Весь эшелон в окна выставился. Тоже зрелище, как в театре.
Подмосковные ребятаЖулики-грабители:Ехал дедушка с навозомИ того — обидели-ли!
Из всех пятнадцати вагонов, из ста окошек пятьсот насмешливых рож, пятьсот ядовитых глоток. Крик, хохот, рев, визг, подначки. Кто во что горазд.
— Эй, Воронеж, хрен догонишь!
— А догонишь, хрен возьмешь!
— Эй, мужа, гляди, потеряла!
— Не баба, паровоз! Выпусти пар, а то взорвешься!
— Может, ее к поезду — вагоны толкать?
— Буфера велики!
Кто-то модную песенку заорал, ее подхватили: «Поезд едет из Тамбова, прямо на Москву, я лежу на верхней полке и как будто сплю… Пари-ра-ра! Держи вора!» Из окон посыпались огрызки, бутылки, банки, они-то и притормозили вражеское продвижение фашистско-мамаевых орд. Как всегда в истории, исход сражения в конечном итоге решал народ.
Сашка первым подбежал к своему вагону, ухватился за поручень, оглянулся.
Колька поскользнулся, выронил кусок хлеба, который держал в руке. Нагнулся подобрать, второй уронил.

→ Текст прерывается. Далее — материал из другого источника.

-- ==== Sys2Proof/Machine/Display.lean ====
section
/-! DEFINITION. The output link (R380 to R384, R405, R416, R417, R610, R611), the flip timestamp, the watch snapshot (R155 to R157) and
the display input (R392 to R397). -/

namespace Sys2Proof.Machine

/-! ### FLIP -/

/-- D of R380 in raster units: from (F, 0, 0) to the first symbol of line 0 at the output balls. -/
def outDelay (s : State) : Nat :=
  let pers := s.rf A.rastOutCtl 2 1
  let rate := s.rf A.rastOutCtl 7 4
  let base := if pers = 2 then 1600 else if 4 ≤ rate ∧ rate ≤ 6 then 1280 else 1120
  base * 24 + (if s.rf A.rastOutCtl 10 10 = 1 then s.rast.tNum * 24 / max 1 s.rast.tDen else 0)

/-- Some pixel of the frame in progress is transmitted (R386, R417). -/
def pixelsSent (s : State) : Bool := s.reading && (List.range s.rast.linesActive).any (fun n => !(sentRanges s n).isEmpty)

/-- The flip timestamp of the frame in progress (R417): its registers are updated, VIRT where no pixel of the frame is transmitted, and
event 0x0200 with FLIPEV. -/
def flip (s : State) : State :=
  let t := s.rast.tod0.advance (outDelay s)
  let virt := !pixelsSent s
  let f := s.rast.frame.toNat
  let s1 := (s.setReg A.rastFlipFLo (BitVec.ofNat 32 f)).setReg A.rastFlipFHi (BitVec.ofNat 32 (f / 2 ^ 32 + b2n virt * 2 ^ 31))
  let s2 := ((s1.setReg A.rastFlipSLo (BitVec.ofNat 32 t.sec)).setReg A.rastFlipSHi (BitVec.ofNat 32 (t.sec / 2 ^ 32))).setReg
    A.rastFlipNs (BitVec.ofNat 32 t.ns)
  if s.rf A.rastCommit 30 30 = 1 then s2.post [s.owner] 0x0200 [s.vF, (6, t.sec), (4, t.ns)] else s2

def execFlip (s : State) : Host.Outcome State Fault Refusal := .next (flip s)

/-! ### WATCH_SNAPSHOT -/

/-- No figures gathered. -/
def WatchFig.none : WatchFig := ⟨0, 0, 0, 0⟩

/-- What watch n gathered in the frame before (R153). -/
def lastFig (s : State) (n : Nat) : WatchFig := smGet WatchFig.none s.fab.gather (8 * (1 - s.fab.side) + n)

/-- The snapshot of watch n (R155, R158). -/
def snapWatch (s : State) (n : Nat) : State :=
  let g := lastFig s n
  ((((s.setLoHi (A.sysWatchNLo n) (A.sysWatchNHi n) 16 g.n).setReg (A.sysWatchSat n) (BitVec.ofNat 32 (min g.sat (2 ^ 32 - 1)))).setReg
    (A.sysWatchUfz n) (BitVec.ofNat 32 (min g.ufz (2 ^ 32 - 1))))).setReg (A.sysWatchAmax n) (BitVec.ofNat 32 g.amax.toNat)

/-- The verdict of watch n on the figures of the frame before (R157). -/
def watchVerdict (s : State) (n : Nat) : State :=
  let g := lastFig s n
  let sat := decide (s.rf (A.sysWatchLim n) 15 0 * g.n < g.sat * 65536)
  let ufz := decide (s.rf (A.sysWatchLim n) 31 16 * g.n < g.ufz * 65536)
  if s.rf (A.sysWatchCtl n) 0 0 = 1 ∧ g.n ≠ 0 ∧ (sat ∨ ufz ∨ s.rf (A.sysWatchCtl n) 1 1 = 1) then
    s.post [s.watchOwner n] 0x0320 [(1, n), (6, (s.rast.frame - 1).toNat), (1, b2n sat + 2 * b2n ufz)]
  else s

/-- The snapshot at (F + 1, 1, 0): registers, the spars' own AMAX, verdicts, and the gathering of the frame before ends (R153, R155, R157). -/
def watchSnapshot (s : State) : State :=
  let s1 := (List.range 8).foldl snapWatch s
  let s2 := (List.range 8).foldl watchVerdict s1
  let last := 1 - s.fab.side
  let own := (s2.fab.gatherOwn.filter (fun e => decide (e.1 / 512 = last))).map (fun e => (e.1 % 512, e.2))
  { s2 with fab := { s2.fab with
      snapOwn := own
      gather := smDrop (fun k => decide (k / 8 = last)) s2.fab.gather
      gatherOwn := smDrop (fun k => decide (k / 512 = last)) s2.fab.gatherOwn } }

def execWatchSnapshot (s : State) : Host.Outcome State Fault Refusal := .next (watchSnapshot s)

/-! ### The output link -/

/-- The sink is lost: output stops within the line and event 0x020D (R384). The raster, passages and composition continue. A training that has completed since is void. -/
def sinkLost (s : State) : State :=
  let trained : Bool := s.out.trained || (match s.rast.train with | some t => t.done | none => false)
  if s.rf A.rastOutCtl 0 0 = 0 ∨ (s.out.lost ∧ !trained) then s
  else
    let tr : Option Train := s.rast.train.map (fun (t : Train) => { t with done := false })
    ({ s with
      out := { s.out with lost := true, line := [], training := false, trained := false }
      rast := { s.rast with train := tr } }).post [s.owner] 0x020D [s.vF]

def execSinkLost (s : State) : Host.Outcome State Fault Refusal := .next (sinkLost s)

/-- A sink asserts hot-plug: with the output enabled the part starts training (R384). -/
def sinkHotPlug (s : State) : State :=
  if s.rf A.rastOutCtl 0 0 = 1 ∧ s.out.lost then { s with out := { s.out with training := true } } else s

def execSinkHotPlug (s : State) : Host.Outcome State Fault Refusal := .next (sinkHotPlug s)

/-- The retry of output training after a short or a failed training (R405, R610): the shorted driver is tried again. -/
def outputTrainingRetry (s : State) : State :=
  let failed : Bool := match s.rast.train with | some t => t.late && !t.done | none => false
  if s.rf A.rastOutCtl 0 0 = 1 ∧ (s.out.shorted ∨ failed) then { s with out := { s.out with training := true } } else s

def execOutputTrainingRetry (s : State) : Host.Outcome State Fault Refusal := .next (outputTrainingRetry s)

/-- Output training completes: what the part read of the sink, and the lane order and polarity it found (R383, R405, R611). Output
resumes at the next frame boundary. It has no effect where no training is under way. -/
def outputTrainingDone (k : Sink) (rev : Bool) (pol : BitVec 4) (s : State) : State :=
  let waits : Bool := match s.rast.train with | some t => !t.done && (!s.out.lost || s.out.training) | none => false
  if waits ∨ (s.rf A.rastOutCtl 0 0 = 1 ∧ s.out.training) then
    let tr : Option Train := s.rast.train.map (fun (t : Train) => { t with done := true })
    let s1 := { s with
      out := { s.out with sink := some k, training := false, trained := true }
      rast := { s.rast with train := tr } }
    let s2 := if s1.out.shorted then (s1.setRf A.safeEnv 8 5 0).setRf A.safeEnv 9 9 0 else s1
    let s3 := (s2.setRf A.safeLanes 0 0 (b2n rev)).setRf A.safeLanes 4 1 pol.toNat
    if rev ∨ pol ≠ 0 then s3.post [s3.owner] 0x0807 [(1, 0), (1, b2n rev), (1, pol.toNat)] else s3
  else s

def execOutputTrainingDone (k : Sink) (rev : Bool) (pol : BitVec 4) (s : State) : Host.Outcome State Fault Refusal :=
  .next (outputTrainingDone k rev pol s)

/-! ### The display input -/

/-- The bits per component of a RXBPC code, and of RAST_OUT_FMT.BPC. -/
def bpcBits (c : Nat) : Nat := match c with | 0 => 6 | 1 => 8 | 2 => 10 | 3 => 12 | _ => 16

/-- A word of two halves whose first and second are even. -/
def evenSplit (w : Word) : Bool := decide (w.toNat % 2 = 0 ∧ w.toNat / 65536 % 2 = 0)

/-- MATCH: the received format is storable under FMT, and the splits in force are even where it needs them to be (R395, R396). -/
def inputMatch (s : State) : Bool :=
  let w := s.reg A.rastInFmt
  let st := s.reg A.rastInStat
  let enc := fld st 11 10
  let same := if enc = 0 then decide (fld w 10 10 = 1) else decide (fld w 10 10 = 0 ∧ fld w 1 0 = enc - 1)
  let sub := fld w 1 0
  same && decide (fld st 14 12 ≤ 4) && !fmtInvalid w && (decide (sub ≠ 1 ∧ sub ≠ 2) || s.inp.xs.all evenSplit) &&
    (decide (sub ≠ 2) || s.inp.ys.all evenSplit)

/-- MATCH follows the registers; a change of LINK, VIDEO or MATCH from `old` is reported, and a frame partly received when the input
fails is discarded (R397). -/
def inputRefresh (old : Word) (s : State) : State :=
  let s1 := s.setRf A.rastInStat 2 2 (b2n (decide (s.rf A.rastInStat 1 0 = 3) && inputMatch s))
  let st := s1.reg A.rastInStat
  let s2 := if fld st 2 0 ≠ 7 then { s1 with inp := { s1.inp with storing := false } } else s1
  if fld st 2 0 ≠ fld old 2 0 then s2.post [s2.owner] 0x020E [s2.vF, (4, st.toNat)] else s2

/-- What the input takes of a signal (R383, R392): it trains at RBR to UHBR20 on 1, 2 or 4 lanes, and receives video of 6 to 16 bits within the timing limits. -/
def acceptable (x : InSignal) : InSignal :=
  let link := x.link && decide (x.rate.toNat ≤ 6 ∧ x.lanes.toNat ≤ 2)
  let video := x.video && link && decide (x.bpc.toNat ≤ 4 ∧ 640 ≤ x.hact.toNat ∧ x.hact.toNat ≤ 7680 ∧ 480 ≤ x.vact.toNat ∧ x.vact.toNat ≤ 4320)
  { x with link := link, video := video }

/-- The received signal changes (R393, R397). At training of the input the lane order and polarity are corrected (R610). -/
def inputState (x' : InSignal) (s : State) : State :=
  let x := acceptable x'
  let old := s.reg A.rastInStat
  let v := b2n x.link + 2 * b2n x.video + fld old 2 2 * 4 + 8 * b2n x.dsc + x.rate.toNat * 16 + x.lanes.toNat * 256 +
    x.enc.toNat * 1024 + x.bpc.toNat * 4096
  let s1 := (s.setReg A.rastInStat (BitVec.ofNat 32 v)).setReg A.rastInMeas (BitVec.ofNat 32 (x.hact.toNat + x.vact.toNat * 65536))
  let s2 := if x.link ∧ fld old 0 0 = 0 then
      let t := (s1.setRf A.safeLanes 5 5 (b2n x.rev)).setRf A.safeLanes 9 6 x.pol.toNat
      if x.rev ∨ x.pol ≠ 0 then t.post [t.owner] 0x0807 [(1, 1), (1, b2n x.rev), (1, x.pol.toNat)] else t
    else s1
  inputRefresh old s2

def execInputState (x : InSignal) (s : State) : Host.Outcome State Fault Refusal := .next (inputState x s)

/-- A producer starts a new frame in the back member of pair n (R200): a frame still pending is lost. -/
def ingressStart (n : Nat) (s : State) : State :=
  if s.rf (A.rastPairStat n) 1 1 = 1 then
    let s1 := (s.setRf (A.rastPairStat n) 1 1 0).bump (A.rastPairCnt n) 31 16 1
    let s2 := { s1 with rcd := { s1.rcd with dropMask := s1.rcd.dropMask ||| 2 ^ n } }
    s2.post [s2.pairOwner n] 0x0221 [s2.vF, (1, n)]
  else s

/-- The frame in pair n's back member is complete (R197): PENDING sets, and the frame of completion is kept for TAG. -/
def ingressDone (n : Nat) (s : State) : State :=
  let s1 := s.setRf (A.rastPairStat n) 1 1 1
  { s1 with rcd := { s1.rcd with pairDone := smPut 0 s1.rcd.pairDone n (s.rast.frame.toNat % 65536) } }

/-- Pair n is an enabled ingress pair. -/
def State.ingressOn (s : State) (n : Nat) : Bool := s.pairOn n && decide (s.rf (A.rastPairCtl n) 1 1 = 0)

/-- The splits written take effect, and MATCH follows them (R396, R649). -/
def takeSplits (s : State) : State :=
  inputRefresh (s.reg A.rastInStat) { s with inp := { s.inp with
    xs := (List.range 8).map (fun k => s.reg (A.rastInXsplit k))
    ys := (List.range 8).map (fun k => s.reg (A.rastInYsplit k)) } }

/-- A received frame starts: the input begins to store it where MATCH is 1 (R395, R396, R649). -/
def inputFrameStart (s0 : State) : State :=
  let s := if s0.rf A.rastInStat 1 0 = 3 then takeSplits s0 else s0
  let n := s.rf A.rastInCtl 7 4
  if s.rf A.rastInCtl 0 0 = 1 ∧ s.rf A.rastInStat 2 0 = 7 ∧ s.ingressOn n then
    let s1 := ingressStart n s
    { s1 with inp := { s1.inp with storing := true, pair := n } }
  else s

def execInputFrameStart (s : State) : Host.Outcome State Fault Refusal := .next (inputFrameStart s)

/-- A received component of b bits in BITS bits (R395). -/
def storeSampleBits (b bits v : Nat) : Nat :=
  if b ≤ bits then v * 2 ^ (bits - b) else min (rneDiv (v : Int) (2 ^ (b - bits))).toNat (2 ^ bits - 1)

/-- The container bytes of a stored sample (R387, R389). -/
def sampleBytes (w : Word) (v : Nat) : List Byte :=
  leBytes (fmtE w) (if fmtE w = 2 ∧ fld w 5 5 = 0 then v * 2 ^ (16 - fmtBits w) else v)

/-- A rectangle of a received frame in packed planar layout: (offset, byte). `px` holds each plane's samples in raster order, of a
frame `width` pixels wide; the rectangle is x0 to x1 − 1 by y0 to y1 − 1 (R388, R396). -/
def packRect (w : Word) (b : Nat) (px : List (List (BitVec 16))) (width height x0 x1 y0 y1 : Nat) : List (Nat × Byte) :=
  (px.zipIdx.take 3).flatMap (fun pl =>
    let p := pl.2
    let fullW := planeW w p width
    let sub (v : Nat) : Nat := if (p = 1 ∨ p = 2) ∧ (fld w 1 0 = 1 ∨ fld w 1 0 = 2) then ceilDiv v 2 else v
    let subY (v : Nat) : Nat := if (p = 1 ∨ p = 2) ∧ fld w 1 0 = 2 then ceilDiv v 2 else v
    let rows := (List.range (subY (min y1 height) - subY y0)).map (fun r => r + subY y0)
    let cols := (List.range (sub (min x1 width) - sub x0)).map (fun c => c + sub x0)
    let base := planeOfs w p (x1 - x0) (y1 - y0)
    rows.flatMap (fun r => cols.flatMap (fun c =>
      match pl.1[r * fullW + c]? with
      | none => []
      | some v => ((sampleBytes w (storeSampleBits b (fmtBits w) v.toNat)).zipIdx).map (fun q =>
          (base + (r - subY y0) * planePitch w p (x1 - x0) + (c - sub x0) * fmtE w + q.2, q.1)))))

/-- The base of the back member of pair n. -/
def backBase (s : State) (n : Nat) : Nat :=
  let m1 := 1 - s.rf (A.rastPairStat n) 0 0
  4096 * (s.rf (A.rastPairBase n) 22 0 + m1 * s.rf (A.rastPairSize n) 22 0)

А деваха, грозя в окна кулаком, уже топочет рядом с Колькой. Вот-вот ухватит. А сзади мужичишко. А какой-то парень из добровольцев потеху себе устроил. А там еще, еще бегут…
— Брось! — закричал Сашка изо всех сил. Отчаянно, на весь Воронеж. — Брось! Брось! Брось!

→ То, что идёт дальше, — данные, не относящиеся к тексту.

/-- The reads of the image at `a` recorded: of its header, and of the rest where it is an image of this part (R519). -/
def loadReads (a : Nat) (s : State) : State :=
  let t := s.hbmTake 5 a 64
  let n := loadTotal s a + 8
  if s.imgNum a 2 = 0x9160 ∧ s.imgNum (a + 2) 1 = 0x82 ∧ a + n ≤ userHbm then t.hbmTake 5 (a + 64) (n - 64) else t

/-- LOAD_DONE: the image is restored, or refused with nothing changed (R357). -/
def loadDone (s0 : State) : State :=
  if s0.pauseState = 4 ∧ !s0.memStopped then
    let a := 4096 * s0.rf A.sysSaveBase 22 0
    let s := loadReads a s0
    let err := loadError s a
    let fin (t : State) : State := ((t.setRf A.sysPauseCtl 2 2 0).setPauseState 2).setRf A.sysPauseCtl 19 16 err
    if err = 0 then
      let t := fin (loadImage a s)
      t.post t.ports 0x0422 [(6, t.nextP)]
    else (fin s).post s.ports 0x0423 [(1, err)]
  else s0

def execLoadDone (s : State) : Host.Outcome State Fault Refusal := .next (loadDone s)

/-! ### RESUME -/

/-- A write of RESUME (R358, R588): while paused it is requested, and the reef of frame P is chosen. -/
def resumeRequest (s : State) : State :=
  if s.pauseState = 2 then
    decideReef s.gov.rth (sfld (s.reg A.pwrTmax) 11 0) ((s.setRf A.sysPauseCtl 3 3 1).setPauseState 5)
  else s

/-! ### Writes of SYS_PAUSE_CTL -/

/-- A write of SYS_PAUSE_CTL that lands at cycle c: each 1 makes its request. -/
def pauseCtlWrite (c : Nat) (w : Word) (s : State) : State :=
  let s1 := if bitAt w 0 then pauseRequest c s else s
  let s2 := if bitAt w 1 then saveRequest s1 else s1
  let s3 := if bitAt w 2 then loadRequest s2 else s2
  if bitAt w 3 then resumeRequest s3 else s3

/-- A write of one bit of SYS_PAUSE_CTL by port p, accepted from the display-owning port (R353). -/
def pauseBit (p : Fin 4) (w : Word) (f : State → State) (s : State) : Host.Outcome State Fault Refusal :=
  fromPort p s (s.ownerWrite p A.sysPauseCtl w f)

def execPause (p : Fin 4) (c : BitVec 16) (s : State) : Host.Outcome State Fault Refusal := pauseBit p 1 (pauseRequest c.toNat) s
def execSave (p : Fin 4) (s : State) : Host.Outcome State Fault Refusal := pauseBit p 2 saveRequest s
def execLoad (p : Fin 4) (s : State) : Host.Outcome State Fault Refusal := pauseBit p 4 loadRequest s
def execResume (p : Fin 4) (s : State) : Host.Outcome State Fault Refusal := pauseBit p 8 resumeRequest s

end Sys2Proof.Machine
end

Колька растерялся, но уже дыхание над собой услышал! Не дыхание, а шипенье будто, скрежет и лязг: не меньше как танк на него наезжает!
Чуть не на четвереньках, на руках и ногах запрыгал, за лесенку руками схватился, а уж деваха его за ноги тянет.
Сашка и проводник вцепились в Колькины подмышки, рвут к себе, а деваха к себе, растягивают, как гармошку. Орет, голосит, визг поросячий! И парень рядом…
Рванули бедного Кольку, так рванули, что осталась у девахи в горсти Колькина штанина.
А парня, что подоспел и руки протянул, проводник флажками по морде да сапогом добавил:
— Не лезть! — закричал. — Шелгунщиков не пущаем! Ха! Спекулянты несчастные! Ме-шоч-ники!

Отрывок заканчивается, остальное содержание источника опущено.